The first season of “SNM” featured 30 movies from the 20th Century-Fox vault. First up was How to Marry a Millionaire, an early CinemaScope feature Betty Grable as Loco, Marilyn Monroe as Pola, and Lauren Bacall as Schatze. Other films that first season included The Snows of Kilimanjaro, Titanic, Garden of Evil, The Desert Fox, There’s No Business garden of evilLike Show Business, Soldier of Fortune, Halls of Montezuma, Demetrius and the Gladiators, Dreamboat, Broken Arrow, Man on a Tightrope, Destination Gobi, O. Henry’s Full House, On the Riviera, What Price Glory (remake), People Will Talk, Five Fingers, Cheaper by the Dozen, The Frogmen, With a Song in My Heart, Monkey Business, Stars and Stripes Forever, The Day the Earth Stood Still, The Black Rose, Where the Sidewalk Ends, No Highway in the Sky, Bird of Paradise (remake), It Happens Every Spring, and Diplomatic Courier. If any viewer did not know them beforehand, Susan Hayward, Richard Widmark, Clifton Webb and Tyrone Power appeared multiple times and became familiar and appreciated talents.

ABC’s answer to SNM on April 8, 1962 was the Hollywood Special, soon to become The Sunday Night Movie. ABC purchased rights to the United Artists film library. The films shown the first season included Pork Chop Hill, Witness for the Prosecution, Man of the West and Run Silent, Run Deep. There was one “ringer” from Warner Bros.: Moby Dick.

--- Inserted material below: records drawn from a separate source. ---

theorem creepTest_claim (s : State) :
    (creepTest s).ssu.claim ≠ .none → s.ssu.claim ≠ .none := by
  unfold creepTest
  split
  · intro h
    simpa using refreshUrgency_claim _ h
  · exact id

/-- The request and the tenure stand and no claim has come. -/
theorem NoMore.of_claim {s t : State} (hc : t.ssu.claim ≠ .none → s.ssu.claim ≠ .none)
    (h : t.ssu.request = s.ssu.request ∧ t.ssu.tenure = s.ssu.tenure) : NoMore s t :=
  ⟨by rw [h.1]; exact id, fun hn => ⟨hc hn, h.1⟩, by rw [h.2]; exact id⟩

/-- A state without request, claim and tenure is fewer than any. -/
theorem NoMore.of_none {s t : State} (h : t.ssu.request = false ∧ t.ssu.claim = .none
    ∧ t.ssu.tenure = false) : NoMore s t :=
  ⟨by simp [h.1], by simp [h.2.1], by simp [h.2.2]⟩

theorem withdrawClaims_none (s : State) : (withdrawClaims s).ssu.request = false
    ∧ (withdrawClaims s).ssu.claim = .none ∧ (withdrawClaims s).ssu.tenure = false := by
  obtain ⟨-, -, -, hssu, -⟩ := withdrawClaims_ends s
  rw [hssu]
  simp

/-- The urgency brings no claim where none stands. -/
theorem refreshUrgency_none {s : State} (h : s.ssu.claim = .none) :
    (refreshUrgency s).ssu.claim = .none := by
  by_contra hn
  exact refreshUrgency_claim s hn h

/-- Stop entry ends every own claim, request and tenure (R7). -/
theorem stopEntry_none (c : Cause) (before s : State) : (stopEntry c before s).ssu.request = false
    ∧ (stopEntry c before s).ssu.claim = .none ∧ (stopEntry c before s).ssu.tenure = false := by
  have hbeacon : ∀ u, (beaconIfChanged before u).ssu.claim = u.ssu.claim := fun u => by simp
  refine ⟨by simp [stopEntry, withdrawClaims_none], ?_, by simp [stopEntry, withdrawClaims_none]⟩
  rw [stopEntry, hbeacon]
  exact refreshUrgency_none (by simp [withdrawClaims_none])

/-! ### The first point and the slot -/

namespace DriveSafe

variable {s t : State}

theorem enterRamping (h : DriveSafe s) (hq : s.rsq.state = .queued) (hd : s.driveRunning = true) :
    DriveSafe (enterRamping s) := by
  have hnoreq : s.ssu.request = false := by
    by_contra hr
    exact Bool.eq_false_iff.mp (h.calm (by simpa using hr)) hd
  have hnoclaim : s.ssu.claim = .none := by
    by_contra hc
    exact Bool.eq_false_iff.mp hnoreq (h.claim hc).1
  obtain ⟨hrun, hready⟩ : s.rsq.runReq = true ∧ s.drvReady = true := by
    simpa [State.driveRunning] using hd
  have hstate : (Machine.enterRamping s).rsq.state = .ramping := by simp [Machine.enterRamping]
  have hrunReq : (Machine.enterRamping s).rsq.runReq = true := by simp [Machine.enterRamping, hrun]
  have htenure : (Machine.enterRamping s).ssu.tenure = s.ssu.tenure := by simp [Machine.enterRamping]
  have hclaim : (Machine.enterRamping s).ssu.claim = .none := by
    by_contra hc
    have hcreep := creepTest_claim _ (refreshUrgency_claim _ hc)
    exact hcreep (by simpa using hnoclaim)
  have hinputs : (Machine.enterRamping s).spu.inputs = s.spu.inputs := by simp [Machine.enterRamping]
  constructor
  · constructor
    · simp [hnoreq]
    · simp [hclaim]
    · exact fun _ => ⟨.inr hstate, hrunReq⟩
    · exact fun _ => hrunReq
    · simp [hstate, mayPend]
  · simp [RequestCalm, hnoreq]
  · simp [QueuedMet, hstate]
  · intro _ ht
    have hsupply : s.filtered .supplyOk = true := by
      have hdip := h.dip (by simp [hq, mayPend]) (.inr (.inl (htenure ▸ ht)))
      obtain ⟨r, hr⟩ := Option.isSome_iff_exists.mp hdip
      have hmet := List.all_eq_true.mp (h.met hq) .dip (by simp [allCauses])
      simpa [PerCause.get, hr, State.preconditionMet] using hmet
    rw [State.drvReady_eq, State.filtered_congr hinputs, State.filtered_congr hinputs]
    exact ⟨hready, hsupply⟩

Before long each network presented movies in primetime every evening of the week. Some bright executive realized that supply would be exhausted in not too many seasons and also that the term “movie” had cache. Thus, “TV Movies.” Stress “TV” because they were filmed with commercial breaks in mind, were more censored than theatrical fare and featured young actors and actresses or older ones whose glory days were in the past. Telecast on NBC in 1964, See How They Run with John Forsythe is considered the first of this ilk.

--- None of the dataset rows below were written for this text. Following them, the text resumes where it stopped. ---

-- ==== Sys2Proof/Laws/State.lean ====
section
/-! SUPPORT. One lemma per field per update: what each named operation leaves alone, and what it writes. Later proofs
cite these and do not unfold a record update. -/

namespace Sys2Proof.Machine

variable (s : State) (m : Operand) (v : Byte) (w : Addr) (f : Flag) (b : Bool) (op : Byte) (n : Nat)
  (cond : State → Bool)

/-! ### state_write -/

@[simp] theorem state_write_a : (s.write w v).a = s.a := rfl
@[simp] theorem state_write_x : (s.write w v).x = s.x := rfl
@[simp] theorem state_write_y : (s.write w v).y = s.y := rfl
@[simp] theorem state_write_sp : (s.write w v).sp = s.sp := rfl
@[simp] theorem state_write_sr : (s.write w v).sr = s.sr := rfl
@[simp] theorem state_write_pc : (s.write w v).pc = s.pc := rfl
@[simp] theorem state_write_addressAbs : (s.write w v).addressAbs = s.addressAbs := rfl
@[simp] theorem state_write_addressRel : (s.write w v).addressRel = s.addressRel := rfl
@[simp] theorem state_write_fetched : (s.write w v).fetched = s.fetched := rfl
@[simp] theorem state_write_opcode : (s.write w v).opcode = s.opcode := rfl
@[simp] theorem state_write_cycles : (s.write w v).cycles = s.cycles := rfl
@[simp] theorem state_write_mem : (s.write w v).mem = s.mem.write w.toNat v := rfl

/-! ### state_setPc -/

@[simp] theorem state_setPc_a : (s.setPc w).a = s.a := rfl
@[simp] theorem state_setPc_x : (s.setPc w).x = s.x := rfl
@[simp] theorem state_setPc_y : (s.setPc w).y = s.y := rfl
@[simp] theorem state_setPc_sp : (s.setPc w).sp = s.sp := rfl
@[simp] theorem state_setPc_sr : (s.setPc w).sr = s.sr := rfl
@[simp] theorem state_setPc_pc : (s.setPc w).pc = w := rfl
@[simp] theorem state_setPc_addressAbs : (s.setPc w).addressAbs = s.addressAbs := rfl
@[simp] theorem state_setPc_addressRel : (s.setPc w).addressRel = s.addressRel := rfl
@[simp] theorem state_setPc_fetched : (s.setPc w).fetched = s.fetched := rfl
@[simp] theorem state_setPc_opcode : (s.setPc w).opcode = s.opcode := rfl
@[simp] theorem state_setPc_cycles : (s.setPc w).cycles = s.cycles := rfl
@[simp] theorem state_setPc_mem : (s.setPc w).mem = s.mem := rfl

/-! ### state_setSp -/

@[simp] theorem state_setSp_a : (s.setSp v).a = s.a := rfl
@[simp] theorem state_setSp_x : (s.setSp v).x = s.x := rfl
@[simp] theorem state_setSp_y : (s.setSp v).y = s.y := rfl
@[simp] theorem state_setSp_sp : (s.setSp v).sp = v := rfl
@[simp] theorem state_setSp_sr : (s.setSp v).sr = s.sr := rfl
@[simp] theorem state_setSp_pc : (s.setSp v).pc = s.pc := rfl
@[simp] theorem state_setSp_addressAbs : (s.setSp v).addressAbs = s.addressAbs := rfl
@[simp] theorem state_setSp_addressRel : (s.setSp v).addressRel = s.addressRel := rfl
@[simp] theorem state_setSp_fetched : (s.setSp v).fetched = s.fetched := rfl
@[simp] theorem state_setSp_opcode : (s.setSp v).opcode = s.opcode := rfl
@[simp] theorem state_setSp_cycles : (s.setSp v).cycles = s.cycles := rfl
@[simp] theorem state_setSp_mem : (s.setSp v).mem = s.mem := rfl

/-! ### state_setSr -/

@[simp] theorem state_setSr_a : (s.setSr v).a = s.a := rfl
@[simp] theorem state_setSr_x : (s.setSr v).x = s.x := rfl
@[simp] theorem state_setSr_y : (s.setSr v).y = s.y := rfl
@[simp] theorem state_setSr_sp : (s.setSr v).sp = s.sp := rfl
@[simp] theorem state_setSr_sr : (s.setSr v).sr = v := rfl
@[simp] theorem state_setSr_pc : (s.setSr v).pc = s.pc := rfl
@[simp] theorem state_setSr_addressAbs : (s.setSr v).addressAbs = s.addressAbs := rfl
@[simp] theorem state_setSr_addressRel : (s.setSr v).addressRel = s.addressRel := rfl
@[simp] theorem state_setSr_fetched : (s.setSr v).fetched = s.fetched := rfl
@[simp] theorem state_setSr_opcode : (s.setSr v).opcode = s.opcode := rfl
@[simp] theorem state_setSr_cycles : (s.setSr v).cycles = s.cycles := rfl
@[simp] theorem state_setSr_mem : (s.setSr v).mem = s.mem := rfl

/-! ### state_setFlag -/

@[simp] theorem state_setFlag_a : (s.setFlag f b).a = s.a := rfl
@[simp] theorem state_setFlag_x : (s.setFlag f b).x = s.x := rfl
@[simp] theorem state_setFlag_y : (s.setFlag f b).y = s.y := rfl
@[simp] theorem state_setFlag_sp : (s.setFlag f b).sp = s.sp := rfl
@[simp] theorem state_setFlag_sr : (s.setFlag f b).sr = setFlag f b s.sr := rfl
@[simp] theorem state_setFlag_pc : (s.setFlag f b).pc = s.pc := rfl
@[simp] theorem state_setFlag_addressAbs : (s.setFlag f b).addressAbs = s.addressAbs := rfl
@[simp] theorem state_setFlag_addressRel : (s.setFlag f b).addressRel = s.addressRel := rfl
@[simp] theorem state_setFlag_fetched : (s.setFlag f b).fetched = s.fetched := rfl
@[simp] theorem state_setFlag_opcode : (s.setFlag f b).opcode = s.opcode := rfl
@[simp] theorem state_setFlag_cycles : (s.setFlag f b).cycles = s.cycles := rfl
@[simp] theorem state_setFlag_mem : (s.setFlag f b).mem = s.mem := rfl

/-! ### state_setZN -/

@[simp] theorem state_setZN_a : (s.setZN v).a = s.a := rfl
@[simp] theorem state_setZN_x : (s.setZN v).x = s.x := rfl
@[simp] theorem state_setZN_y : (s.setZN v).y = s.y := rfl
@[simp] theorem state_setZN_sp : (s.setZN v).sp = s.sp := rfl
@[simp] theorem state_setZN_sr : (s.setZN v).sr = setZN v s.sr := rfl
@[simp] theorem state_setZN_pc : (s.setZN v).pc = s.pc := rfl
@[simp] theorem state_setZN_addressAbs : (s.setZN v).addressAbs = s.addressAbs := rfl
@[simp] theorem state_setZN_addressRel : (s.setZN v).addressRel = s.addressRel := rfl
@[simp] theorem state_setZN_fetched : (s.setZN v).fetched = s.fetched := rfl
@[simp] theorem state_setZN_opcode : (s.setZN v).opcode = s.opcode := rfl
@[simp] theorem state_setZN_cycles : (s.setZN v).cycles = s.cycles := rfl
@[simp] theorem state_setZN_mem : (s.setZN v).mem = s.mem := rfl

In addition to primetime movies, the early 60s witnessed a confluence of significant cinematic events. Boomers were coming of age and would soon write and compile books about their favorite films, directors and stars (Screen World had begun in 1948 but in the 60s became larger and larger; The Films of…. series from Citadel Press expanded its offerings; each decade in cinema history received its own separate analysis); in 1962 Andrew Sarris popularized the French conception of the director as star with his “auteur” theory; colleges began offering film courses; classic movies (including silent films) were revived; and in such TV series as Silents Please (1960-1961) and Hollywood and the Stars (1963-64) the small screen promoted its big brother. Humphrey Bogart, who’d died in 1957, became an existentialist icon.

Saturday Night at the Movies helped convince a mass audience that film was art as well as entertainment. Its films and the other network-telecast movies in primetime provided the background, the grist for the boomer mill, the context from which audiences could decipher films and film history. It was a very big deal.